In a parallel universe, the central bank, in its latest monetary policy statement has continued to expect a “significant decline” in the second half, expecting FY24 average inflation in the range of 23-25 percent. Headline inflation will have to decline by 2 percentage points for each of the remaining five months of FY24 – and even then, the yearly average would be 26 percent.
It will take a never-before-seen rally of month-on-decline – as the sharpest fall in the last six years for a month was 2 percent – and there has never been an instance of five month-on-month decline in urban or rural CPI. It is safe to say inflation for FY24 will average significantly higher than the upper band of the revised SBP guidance – which will invariably lead to moving the short to medium-target target of 5-7 percent inflation – goal post by another quarter or two – for the umpteenth time.
In terms of composition, the focus has gradually shifted from food to non-food – more pronounced in the rural setting, where weighted contribution of non-food items to inflation is 70 percent – matched only once since August 2019. Sharp adjustments in administered energy prices are at the core of headline inflation – with gas and electricity taking the top two spots in urban settings for weighted contributions – at 20 and 10 percent respectively, as against a combined weight of 5.6 percent.
All said, the PBS once again messes up with the treatment of electricity tariffs –showing a 6.4 percent month-on-month increase. The ground reality though, is much different as January 2024 saw the induction of another quarterly adjustment of Rs1.15/unit – on top of the existing QTA of Rs3.28/unit, as the former does not expire till March 2024.

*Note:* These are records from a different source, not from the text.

-- ==== Sys2Proof/Machine/CfgApply.lean ====
section
/-! DEFINITION. CFG_APPLY: the checks, the OFDM parameters and the latch (40_config.md R140 to R154). -/

namespace Sys2Proof.Machine

/-- The integer nearest `a / b`, ties to the even one (00_scope.md R11). -/
def roundHalfEven (a b : Nat) : Nat :=
  let q := a / b
  let r := a % b
  if 2 * r < b then q else if b < 2 * r then q + 1 else q + q % 2

/-- The least power of two at or above `n` (00_scope.md R11). -/
def nextPow2 (n : Nat) : Nat := if n ≤ 1 then 1 else 2 ^ (Nat.log2 (n - 1) + 1)

/-- Whether `n` is a power of two (40_config.md R146). -/
def isPow2 (n : Nat) : Bool := n != 0 && 2 ^ Nat.log2 n == n

/-- Subcarrier spacing Δf = 15000 · 2^μ Hz (40_config.md R142). -/
def StagedConfig.deltaF (c : StagedConfig) : Nat := 15000 * 2 ^ c.mu.toNat

/-- Symbols per slot: 14, or 12 with extended CP (40_config.md R142). -/
def StagedConfig.sps (c : StagedConfig) : Nat := if c.cp = 0 then 14 else 12

/-- N_useful = fs / Δf (40_config.md R144). -/
def StagedConfig.nUsefulOf (c : StagedConfig) : Nat := c.fs.toNat / c.deltaF

/-- N_fft: the override, or the least power of two at or above N_useful (40_config.md R145, R146). -/
def StagedConfig.nFftOf (c : StagedConfig) : Nat :=
  if c.nfft = 0 then nextPow2 c.nUsefulOf else c.nfft.toNat

/-- The checks of CFG_APPLY in order, each with the error it names (40_config.md R141). -/
def StagedConfig.checks (lim : Limits) (c : StagedConfig) : List (Bool × CmdError) :=
  [ (decide (c.cp = 2 ∨ c.cp = 3), .cfgCpInvalid),
    (decide (1007 < c.cell.toNat), .cfgCellRange),
    (decide (4 < c.mu.toNat), .cfgMuRange),
    (decide (c.cp = 1 ∧ c.mu ≠ 2), .cfgCpMismatch),
    (decide (c.nrb = 0 ∨ lim.nrbMax < c.nrb.toNat), .cfgNrbRange),
    (decide (c.fs = 0 ∨ c.fs.toNat % c.deltaF ≠ 0), .cfgFsNotInteger),
    (decide (c.nfft ≠ 0 ∧ c.nfft.toNat < c.nUsefulOf), .cfgNfftSmall),
    (decide ((c.nfft ≠ 0 ∧ isPow2 c.nfft.toNat = false) ∨ lim.nfftMax < c.nFftOf), .cfgNfftLimit),
    (decide (c.nUsefulOf < 12 * c.nrb.toNat), .cfgNrbRange) ]

/-- The error of the first failing check, if any (40_config.md R141). -/
def StagedConfig.firstError (lim : Limits) (c : StagedConfig) : Option CmdError :=
  ((c.checks lim).find? (·.1)).map (·.2)

/-- The set LS of long-CP symbols, ascending (40_config.md R148). -/
def longSymbols (mu : Nat) : List Nat := if mu = 0 then [0, 7] else [0]

/-- The symbols of a slot not in LS, ascending (40_config.md R151). -/
def shortSymbols (mu : Nat) : List Nat := (List.range 14).filter fun i => !(longSymbols mu).contains i

/-- cp_short before reconciliation (40_config.md R148). -/
def cpShortOf (nUseful : Nat) : Nat := roundHalfEven (144 * nUseful) 2048

/-- cp_long before reconciliation (40_config.md R148). -/
def cpLongOf (nUseful : Nat) : Nat := roundHalfEven (160 * nUseful) 2048

/-- cp[0..13] before reconciliation (40_config.md R148). -/
def cpRounded (mu nUseful : Nat) : List Int :=
  (List.range 14).map fun i => if (longSymbols mu).contains i then (cpLongOf nUseful : Int) else cpShortOf nUseful

/-- ADD: LS ascending, then the others ascending (40_config.md R151). -/
def addOrder (mu : Nat) : List Nat := longSymbols mu ++ shortSymbols mu

/-- REM: the others descending, then LS descending (40_config.md R151). -/
def removeOrder (mu : Nat) : List Nat := (shortSymbols mu).reverse ++ (longSymbols mu).reverse

/-- `n` turns of the round robin: turn t changes cp[order[t mod 14]] by `δ` (40_config.md R151). -/
def roundRobin (order : List Nat) (δ : Int) (n : Nat) (cp : List Int) : List Int :=
  (List.range n).foldl (fun cp t => cp.modify (order.getD (t % 14) 0) (· + δ)) cp

/-- d, the surplus (positive) or deficit (negative) of a slot (40_config.md R151). -/
def cpExcess (slotSamples nUseful : Nat) (cp : List Int) : Int :=
  (slotSamples : Int) - (cp.map fun c => (nUseful : Int) + c).sum

/-- CP reconciliation: the fourteen lengths whose slot has exactly SLOT_SAMPLES samples (40_config.md R151). -/
def reconcile (mu nUseful slotSamples : Nat) : List Int :=
  let cp := cpRounded mu nUseful
  let d := cpExcess slotSamples nUseful cp
  if 0 ≤ d then roundRobin (addOrder mu) 1 d.toNat cp else roundRobin (removeOrder mu) (-1) (-d).toNat cp

/-- Samples per slot, normal CP: fs / (1000 · 2^μ) (40_config.md R150). -/
def StagedConfig.slotSamplesOf (c : StagedConfig) : Nat := c.fs.toNat / (1000 * 2 ^ c.mu.toNat)

/-- Slots per frame: ten subframes (40_config.md R150). -/
def StagedConfig.totalSlotsOf (c : StagedConfig) : Nat := 10 * 2 ^ c.mu.toNat

/-- A value for normal CP that extended CP leaves at 0 (40_config.md R147). -/
def StagedConfig.ifNormal (c : StagedConfig) (n : Nat) : Nat := if c.cp = 0 then n else 0

/-- The CP lengths CFG_APPLY latches: reconciled for normal CP, all 0 for extended CP (40_config.md R147, R151). -/
def StagedConfig.cpLenOf (c : StagedConfig) : List (BitVec 32) :=
  if c.cp = 0 then (reconcile c.mu.toNat c.nUsefulOf c.slotSamplesOf).map fun x => BitVec.ofInt 32 x
  else List.replicate 14 0#32

/-- What a successful CFG_APPLY latches (40_config.md R152, R147). -/
def StagedConfig.derive (c : StagedConfig) : EffectiveConfig :=
  { mu := c.mu, cp := c.cp, nrb := c.nrb, cell := c.cell, fs := c.fs
    scsHz := BitVec.ofNat 32 c.deltaF
    slotsPerSubframe := BitVec.ofNat 5 (2 ^ c.mu.toNat)
    symsPerSlot := BitVec.ofNat 4 c.sps
    nUseful := BitVec.ofNat 32 c.nUsefulOf
    nFft := BitVec.ofNat 16 c.nFftOf
    cpShort := BitVec.ofNat 32 (c.ifNormal (cpShortOf c.nUsefulOf))
    cpLong := BitVec.ofNat 32 (c.ifNormal (cpLongOf c.nUsefulOf))
    slotSamples := BitVec.ofNat 32 (c.ifNormal c.slotSamplesOf)
    totalSlots := BitVec.ofNat 8 c.totalSlotsOf
    totalSymbols := BitVec.ofNat 12 (c.sps * c.totalSlotsOf)
    totalSamples := BitVec.ofNat 32 (c.ifNormal (c.totalSlotsOf * c.slotSamplesOf))
    nSubcarriers := BitVec.ofNat 13 (12 * c.nrb.toNat)
    cpLen := c.cpLenOf }

/-- CFG_APPLY under given limits: latch and re-create GRID and OUT as zero, or fail (40_config.md R152, R153). -/
def State.applyConfig (lim : Limits) (s : State) : State :=
  match s.cfg.firstError lim with
  | none => { s with eff := s.cfg.derive, grid := [], out := [], cfgValid := true }
  | some e => s.failConfig e

/-- CFG_APPLY (40_config.md R140). -/
def execCfgApply (s : State) : Host.Outcome State Fault Refusal := .next (s.applyConfig Config.limits)

end Sys2Proof.Machine
end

Monthly fuel charges adjustment at Rs4.13/unit was also higher from Rs3.08/unit for the previous month. The unprotected category in fact faced an average 21 percent month-on-month increase – which accounts for a little over 50 percent of all consumption. The only slab that faced a lower month-on-month increase than what the PBS reported is that of 700 plus units. The PBS is expected to continue mistreating electricity tariffs. More sharp adjustments are already on the way – as a colossal Rs81 billion in lieu of QTA has been sought for 2QFY24. Monthly FCA for February will also be higher than the previous month. And then, gas prices face another upward revision under the IMF’s watchful eyes, which could come into effect as early as March 2024.
The core inflation has somewhat softened as the year has gone by – but the WPI stays heated, that is a telltale sign of another round of transmission to retail. The talks of inflation in teens anytime soon appear far from reality. The government has also agreed with the IMF to impose higher taxes on textile and sugar consumption in case of monthly revenue shortfall. January 2024’s FBR target was missed. Brace.